To help you determine whether or not edge computing is something you should try, we’ve come up with the questions below. If you answer “yes” more than you answer “no,” it may be time to explore this emerging approach.
1. Are you in one of these industries?
Companies in the following industries are particularly likely to benefit from edge computing.
- Gaming. Edge servers can be used to bring streamed games closer to gamers, considerably reducing latency and improving the gaming experience.
- Healthcare. Edge computing phone number list can be deployed for multiple uses in healthcare, including evaluating. The data generated by patients’ wearable devices.
- Oil & Gas. Sensors can be deployed to send information about critical equipment to nearby processors for real-time analysis.
- Retail. In-store kiosks can gather and immediately analyze data from customers, generating a better understanding of their needs and expectations.

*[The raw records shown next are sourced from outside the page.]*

/-! ## Exchanges on the seat lines -/

/-- How an answer is judged, in this order: no start bit within 24 bit times is NO_RESPONSE; too few characters within
the bound, a framing error or a marker of 1 is INCOMPLETE; a wrong check, a FETCH length above 24, or a kind that does
not fit the address is BAD_CHECK; an echo that differs is ORDER_MISMATCH; otherwise it is clean, with its fields
(R158, R159, R161, R162, R223, R224). What the controller sends for each exchange: a header of address and type with
marker 1, then code, length, data and check with marker 0, at most 28 characters whose sum is 0xFF (R157, R158, R223).
The title of a meeting is 48 bytes in two segments of 24 (R150, R196). That a FETCH length above 24 is judged before
completeness is the model's reading, and the number of a phase is a free value (log entries 3 and 10). -/
def Obligations.AnswersJudged : Prop :=
  (∀ (a : LineAnswer) (addr : Nat) (c : Byte), (∀ n, a.startAt = some n → 24 < n) →
    judgePoll addr a = .error .noResponse ∧ judgeFetch addr a = .error .noResponse
      ∧ judgeOrder c a = .error .noResponse ∧ judgeAssign addr a = .error .noResponse)
  ∧ (∀ (a : LineAnswer) (addr n : Nat) (c : Byte), a.startAt = some n → n ≤ 24 →
      ((¬ ∃ l : List Byte, l.length = 5 ∧ Carries l 94 a) → judgePoll addr a = .error .incomplete)
      ∧ ((¬ ∃ b : Byte, Carries [b] 38 a) → judgeOrder c a = .error .incomplete)
      ∧ ((¬ ∃ b c : Byte, Carries [b, c] 52 a) → judgeAssign addr a = .error .incomplete)
      ∧ ((¬ ∃ b : Byte, Carries [b] 388 a) → judgeFetch addr a = .error .incomplete)
      ∧ ∀ b : Byte, Carries [b] 388 a → b.toNat ≤ 24 →
          (¬ ∃ l : List Byte, l.length = b.toNat + 2 ∧ Carries l 388 a) → judgeFetch addr a = .error .incomplete)
  ∧ (∀ (a : LineAnswer) (addr : Nat) (b0 b1 b2 b3 b4 : Byte), addr < 64 → Carries [b0, b1, b2, b3, b4] 94 a →
      let screen := decide (addr = 48 ∨ addr = 49)
      (b4 ≠ ~~~(BitVec.ofNat 8 addr + b0 + b1 + b2 + b3) → judgePoll addr a = .error .badCheck)
      ∧ ((if screen then b2 ≠ 3 else b2 ≠ 1 ∧ b2 ≠ 2) → judgePoll addr a = .error .badCheck)
      ∧ (b4 = ~~~(BitVec.ofNat 8 addr + b0 + b1 + b2 + b3) → (if screen then b2 = 3 else b2 = 1 ∨ b2 = 2) →
          judgePoll addr a = .ok ⟨b0.toNat % 4, b0.toNat / 4 % 4, b0.toNat / 16 % 4, b0.getLsbD 6, b0.getLsbD 7,
            b1.getLsbD 0, if screen then .screen else if b2 = 1 then .delegate else .chair⟩))
  ∧ (∀ (a : LineAnswer) (addr : Nat) (n c : Byte) (identity : List Byte), addr < 64 →
      (24 < n.toNat → Carries [n] 388 a → judgeFetch addr a = .error .badCheck)
      ∧ (n.toNat ≤ 24 → identity.length = n.toNat → Carries ([n] ++ identity ++ [c]) 388 a →
          judgeFetch addr a = if c = ~~~(identity.foldl (· + ·) (BitVec.ofNat 8 addr + 0x80 + n)) then .ok identity
            else .error .badCheck))
  ∧ (∀ (a : LineAnswer) (c b : Byte), Carries [b] 38 a →
      judgeOrder c a = if b = c then .ok () else .error .orderMismatch)
  ∧ (∀ (a : LineAnswer) (k : Nat) (b c : Byte), Carries [b, c] 52 a →
      judgeAssign k a = if b ≠ 1 ∧ b ≠ 2 then .error .badCheck
        else if c = ~~~(0xFF + BitVec.ofNat 8 k + 0 + b) then .ok (if b = 1 then .delegate else .chair)
        else .error .orderMismatch)
  ∧ (∀ x : Exchange,
    let sent := exchangeChars x
    let bytes := sent.map (·.data)
    4 ≤ sent.length ∧ sent.length ≤ 28 ∧ sent.map (·.marker) = true :: List.replicate (sent.length - 1) false
    ∧ bytes.getD 2 0 = BitVec.ofNat 8 (sent.length - 4) ∧ bytes.foldl (· + ·) 0 = 0xFF
    ∧ bytes.take 2 = match x with
      | .poll n _ => [BitVec.ofNat 8 n, 0]
      | .confirmPoll k => [BitVec.ofNat 8 k, 0]
      | .screenPoll n => [BitVec.ofNat 8 n, 0]
      | .fetch i => [BitVec.ofNat 8 (128 + positionOfSeat i), 0]
      | .assign k => [0xFF, BitVec.ofNat 8 k]
      | .sleep => [0x40, 0x0E]
      | .unassign => [0x40, 0x0F]
      | .order u c seg => [BitVec.ofNat 8 (64 + addressOf u), match c with
          | .confirm => 1 | .speaker _ => 2 | .mic _ => 3 | .gain _ => 4 | .status _ _ => 5 | .label _ => 6
          | .item n _ _ => BitVec.ofNat 8 ((match seg with | .whole => 0x20 | .first => 0x40 | .second => 0x60)
              + n.val)])
  ∧ ∀ (u : Station) (p : Phase) (n st en secs : Nat) (title : Text) (resumed : Bool), title.length ≤ 35 →
      let c : OrderContent := .item 0 (.title p n title st en resumed) secs
      let data := fun seg : Segment =>
        (((exchangeChars (.order u c seg)).map SentChar.data).drop 3).dropLast
      (data .first).length = 24 ∧ (data .second).length = 24
      ∧ data .first ++ data .second = [Config.unnumbered .phase (phaseIndex (some p))] ++ put2 n
          ++ putText 35 title ++ put4 st ++ put4 en ++ putYesNo resumed

/-- POLL_ANSWER from a seat in service, with its kind, nothing fresh, and its card fields as held: it is PRESENT with
miss count 0, holds the counts and the level of the answer, and its card part is as it was. Each MIC press is the
floor's MIC press, then each NEXT press its NEXT press, then a changed PRIORITY level its going held or released, each
on what the one before left; any of them sets the line's idle count to 0, and none leaves it. From a LOST seat that is
probed, or a seat whose answer is fresh or of another kind, the unit returns: IDLE, PRESENT with the kind, its counts
held from the answer, its card part new, its sent levels unknown, and a CONFIRM outstanding; PRIORITY held in that
answer is its going held, after the return, at a seat in no list whose card part is empty. Without key presses, the
card fields act by the seat's card state: at NONE a card is an insertion, READING with its FETCH marked, but for an
unreadable card with no change seen; at READING an absent card is NONE again and a change seen is nothing; a read card
that is absent, or changed, is removed, a speaker being closed CARD_OUT and a request withdrawn where no seat's role
but this one changes, and the attendee is unbound, the first DUPLICATE of that attendee in seat order being BOUND in
its place; a change is then an insertion. Each of these sets the line's idle count to 0. A screen is PRESENT with its
miss count 0, or returns with every item and a CONFIRM pending. Every other unit's presence is as it was (R69, R78,
R80, R81, R168, R182, R183, R184, R187, R188, R190). -/
def Obligations.PollAnswerTaken : Prop :=
  (∀ (s : State) (i : SeatId) (a : LineAnswer) (b0 b1 b2 b3 : Byte) (k : UnitKind) (probe : Bool), s.Calm →
    s.floor.Sound →
    let l := lineOfSeat i
    let addr := positionOfSeat i
    Carries (pollReply addr b0 b1 b2 b3) 94 a → ((b2 = 1 ∧ k = .delegate) ∨ (b2 = 2 ∧ k = .chair)) →
    OnLine l (.poll addr probe) s →
    (∀ m n : Nat, m < 4 → n < 4 → probe = false → inService (s.seat i).presence = true →
      (s.seat i).kind = some k → (b1.getLsbD 0 = true → (s.seat i).confirmOutstanding = true) →
      (s.seat i).heldMic = some m → (s.seat i).heldNext = some n →
      (s.seat i).heldCard = some (b0.toNat / 16 % 4) →
      b0.getLsbD 6 = (decide ((s.seat i).card.state ≠ .none) || (s.seat i).card.unreadable) →
      let mics := (b0.toNat % 4 + 4 - m) % 4
      let nexts := (b0.toNat / 4 % 4 + 4 - n) % 4
      let held := b0.getLsbD 7
      let pressed := (nextPress i)^[nexts] ((micPress i)^[mics] s)
      let after := if held = (s.seat i).heldPriority then pressed
        else if held then priorityHeld i pressed else priorityReleased i pressed
      ∃ t, exec (.pollAnswer l a) s = .next t
        ∧ (t.seat i).presence = .present ∧ (t.seat i).missCount = 0 ∧ (t.seat i).heldMic = some (b0.toNat % 4)
        ∧ (t.seat i).heldNext = some (b0.toNat / 4 % 4) ∧ (t.seat i).heldPriority = held
        ∧ t.floor = after.floor ∧ t.log = after.log ∧ (t.seat i).card = (s.seat i).card
        ∧ (∀ u : Station, u ≠ .seat i → t.presence u = s.presence u)
        ∧ (t.line l).consecutive = 0 ∧ (t.line l).others = 0 ∧ (t.line l).counters = (s.line l).counters
        ∧ KeptBut [.floor, .log, .seats, .screens, .transmitter, .marks, Block.ofLine l] s t
        ∧ (mics = 0 → nexts = 0 → held = (s.seat i).heldPriority → (t.line l).idle = (s.line l).idle)
        ∧ ((mics ≠ 0 ∨ nexts ≠ 0 ∨ held ≠ (s.seat i).heldPriority) →
            (t.line l).idle = 0 ∧ (t.line l).minuteLast = s.now))
    ∧ (((probe = true ∧ (s.seat i).presence = .lost)
          ∨ (probe = false ∧ inService (s.seat i).presence = true
            ∧ ((b1.getLsbD 0 = true ∧ (s.seat i).confirmOutstanding = false) ∨ (s.seat i).kind ≠ some k))) →
        b0.getLsbD 7 = false → ∃ t, exec (.pollAnswer l a) s = .next t
          ∧ (t.seat i).presence = .present ∧ (t.seat i).missCount = 0 ∧ (t.seat i).kind = some k
          ∧ (t.seat i).heldMic = some (b0.toNat % 4) ∧ (t.seat i).heldNext = some (b0.toNat / 4 % 4)
          ∧ (t.seat i).heldCard = some (b0.toNat / 16 % 4) ∧ (t.seat i).heldPriority = false
          ∧ (t.seat i).card = ⟨if b0.getLsbD 6 then .reading else .none, none, none, none, false⟩
          ∧ (t.seat i).sentMic = none ∧ (t.seat i).sentSpeaker = none ∧ (t.seat i).frozen = false
          ∧ (t.seat i).confirmOutstanding = true ∧ t.speaking i = false ∧ t.requesting i = false
          ∧ (∀ u : Station, u ≠ .seat i → t.presence u = s.presence u)
          ∧ KeptBut [.floor, .log, .seats, .screens, .sequencer, .transmitter, .marks, Block.ofLine l] s t)
    ∧ (((probe = true ∧ (s.seat i).presence = .lost)
          ∨ (probe = false ∧ inService (s.seat i).presence = true
            ∧ ((b1.getLsbD 0 = true ∧ (s.seat i).confirmOutstanding = false) ∨ (s.seat i).kind ≠ some k))) →
        b0.getLsbD 7 = true → s.speaking i = false → s.requesting i = false →
        (s.seat i).card = ⟨.none, none, none, none, false⟩ →
        let back := s.modSeat i fun r => { r with presence := .present, kind := some k }
        ∃ t, exec (.pollAnswer l a) s = .next t
          ∧ (t.seat i).presence = .present ∧ (t.seat i).kind = some k ∧ (t.seat i).heldPriority = true
          ∧ (t.seat i).confirmOutstanding = true ∧ t.floor = (priorityHeld i back).floor
          ∧ t.log = (priorityHeld i back).log ∧ (t.seat i).refusal = ((priorityHeld i back).seat i).refusal
          ∧ (t.line l).idle = 0
          ∧ KeptBut [.floor, .log, .seats, .screens, .sequencer, .transmitter, .marks, Block.ofLine l] s t)
    ∧ (∀ h : Nat, probe = false → inService (s.seat i).presence = true →
        (s.seat i).kind = some k → (b1.getLsbD 0 = true → (s.seat i).confirmOutstanding = true) →
        (s.seat i).heldMic = some (b0.toNat % 4) → (s.seat i).heldNext = some (b0.toNat / 4 % 4) →
        (s.seat i).heldCard = some h → h < 4 → b0.getLsbD 7 = (s.seat i).heldPriority →
        let c := (s.seat i).card
        let there := b0.getLsbD 6
        let seen := decide (b0.toNat / 16 % 4 ≠ h)
        let empty : CardPart := ⟨.none, none, none, none, false⟩
        let inserted := fun t : State => (t.seat i).card = { empty with state := .reading }
          ∧ ((t.seat i).fetchMark = true ∨ (t.line l).activity = .exchange (.fetch i))
        ∃ t, exec (.pollAnswer l a) s = .next t
          ∧ (t.seat i).presence = .present ∧ (t.seat i).missCount = 0
          ∧ (t.seat i).heldCard = some (b0.toNat / 16 % 4)
          ∧ (∀ u : Station, u ≠ .seat i → t.presence u = s.presence u)
          ∧ KeptBut [.floor, .log, .seats, .screens, .sequencer, .transmitter, .marks, Block.ofLine l] s t
          ∧ ((seen = true ∨ there ≠ (decide (c.state ≠ .none) || c.unreadable)) →
              (t.line l).idle = 0 ∧ (t.line l).minuteLast = s.now)
          ∧ (c.state = .none →
              t.floor = s.floor ∧ t.log = s.log ∧ t.seq = s.seq
              ∧ (there = true → (seen = true ∨ c.unreadable = false) → inserted t)
              ∧ (there = true → seen = false → c.unreadable = true → (t.seat i).card = c)
              ∧ (there = false → (t.seat i).card = { c with unreadable := false }))
          ∧ (c.state = .reading →
              t.floor = s.floor ∧ t.log = s.log ∧ t.seq = s.seq
              ∧ (there = true → (t.seat i).card = c)
              ∧ (there = false → (t.seat i).card = empty ∧ (t.seat i).fetchMark = false))
          ∧ (c.state ≠ .none → c.state ≠ .reading → there = true → seen = false →
              t.floor = s.floor ∧ t.log = s.log ∧ t.seq = s.seq ∧ (t.seat i).card = c)
          ∧ (c.state ≠ .none → c.state ≠ .reading → (there = false ∨ seen = true) →
              let twin := fun j : SeatId => (s.seat j).card.state = .duplicate ∧ (s.seat j).card.attendee = c.attendee
              let bindTo := fun (n : Nat) (x : Option SeatId) =>
                s.seq.roster.map fun r => r.modify n fun y => { y with boundSeat := x }
              (there = false → (t.seat i).card = empty) ∧ (there = true → inserted t)
              ∧ (c.state ≠ .bound → t.seq = s.seq ∧ ∀ j : SeatId, j ≠ i → (t.seat j).card = (s.seat j).card)
              ∧ (∀ n, c.state = .bound → c.attendee = some n →
                  ((∀ j, ¬ twin j) → t.seq = { s.seq with roster := bindTo n none }
                    ∧ ∀ j : SeatId, j ≠ i → (t.seat j).card = (s.seat j).card)
                  ∧ ∀ j, twin j → (∀ k < j, ¬ twin k) →
                    t.seq = { s.seq with roster := bindTo n (some j) }
                    ∧ (t.seat j).card = { (s.seat j).card with state := .bound }
                    ∧ ∀ k : SeatId, k ≠ i → k ≠ j → (t.seat k).card = (s.seat k).card)
              ∧ ((c.state = .bound → ∀ n, c.attendee = some n → (∀ j, ¬ twin j)
                    ∧ ∀ x, s.rosterEntry n = some x → x.attendee.seat = none ∨ x.attendee.seat = some i) →
                  (∀ e ∈ s.floor.speakers, e.seat = i → Closed e .cardOut s t)
                  ∧ (s.requesting i = true → Withdrawn i none s t)
                  ∧ (s.speaking i = false → s.requesting i = false → t.floor = s.floor ∧ t.log = s.log)))))
  ∧ ∀ (s : State) (j : ScreenId) (a : LineAnswer) (b0 b1 b3 : Byte) (probe : Bool), s.Calm →
      let u : Station := .screen j
      let l := lineOfScreen j
      let addr := addressOf u
      Carries (pollReply addr b0 b1 3 b3) 94 a → OnLine l (.poll addr probe) s → (s.line l).second = none →
      (s.line l).rescans = [] → (s.line l).sleepDue = false →
      (probe = false → inService (s.screen j).presence = true → (s.screen j).kind = some .screen →
        (b1.getLsbD 0 = true → (s.screen j).confirmOutstanding = true) →
        ∃ t, exec (.pollAnswer l a) s = .next t
          ∧ t.presence u = .present ∧ t.missCount u = 0 ∧ (∀ v : Station, v ≠ u → t.presence v = s.presence v)
          ∧ (t.line l).others = 0 ∧ (t.line l).idle = (s.line l).idle
          ∧ KeptBut [.seats, .screens, .transmitter, .marks, Block.ofLine l] s t)
      ∧ (((probe = true ∧ (s.screen j).presence = .lost)
            ∨ (probe = false ∧ inService (s.screen j).presence = true
              ∧ ((b1.getLsbD 0 = true ∧ (s.screen j).confirmOutstanding = false)
                ∨ (s.screen j).kind ≠ some .screen))) →
          ∃ t, exec (.pollAnswer l a) s = .next t
            ∧ t.presence u = .present ∧ t.missCount u = 0 ∧ t.kind u = some .screen
            ∧ t.confirmOutstanding u = true
            ∧ (∀ n : ItemId, (t.screen j).itemSent[n] = none ∧ (t.screen j).itemMarks[n] = true)
            ∧ (∀ v : Station, v ≠ u → t.presence v = s.presence v)
            ∧ KeptBut [.seats, .screens, .transmitter, .marks, Block.ofLine l] s t)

- Smart grid. Sensors can be installed to help power utilities monitor the condition of equipment, with information being sent back to the central processing facility only when human attention is required.
- Traffic management. Edge computing applications could be used to optimize bus frequency, open or close highway lanes, or send information to autonomous cars — all without the need to send high volumes of data back and forth to central processing centers.
2. Do you struggle with latency issues?
For many companies, such as those which means you don’t need to pay for ads. in healthcare or the financial industry, speed is critical and even milliseconds can be decisive for success or failure.
One of the big benefits of edge computing is minimizing latency, which is slowed response time. Processes that don’t need to send data back and forth long distances (such as from a manufacturing facility to a remote data analysis facility) can be done more quickly than those that do. ZDNet exemplifies this by saying that “Car manufacturer Audi…has seen a 100-times boost in its quality control check times since starting to deploy computing at the edge, with only 18 milliseconds of latency.”
3. Are you concerned about security?
Due to its centralized nature, cloud mobile list computing is vulnerable to certain types of cyberattacks, including distributed denial of service (DDoS). Power outages can also present a problem. Edge computing, conversely, is distributed, so no one disruption can take down the entire system. Additionally, the amount of data being processed at each edge location is much less than that which would be handled in a typical cloud deployment. Therefore, less data is vulnerable at any given time. These features support edge computing security.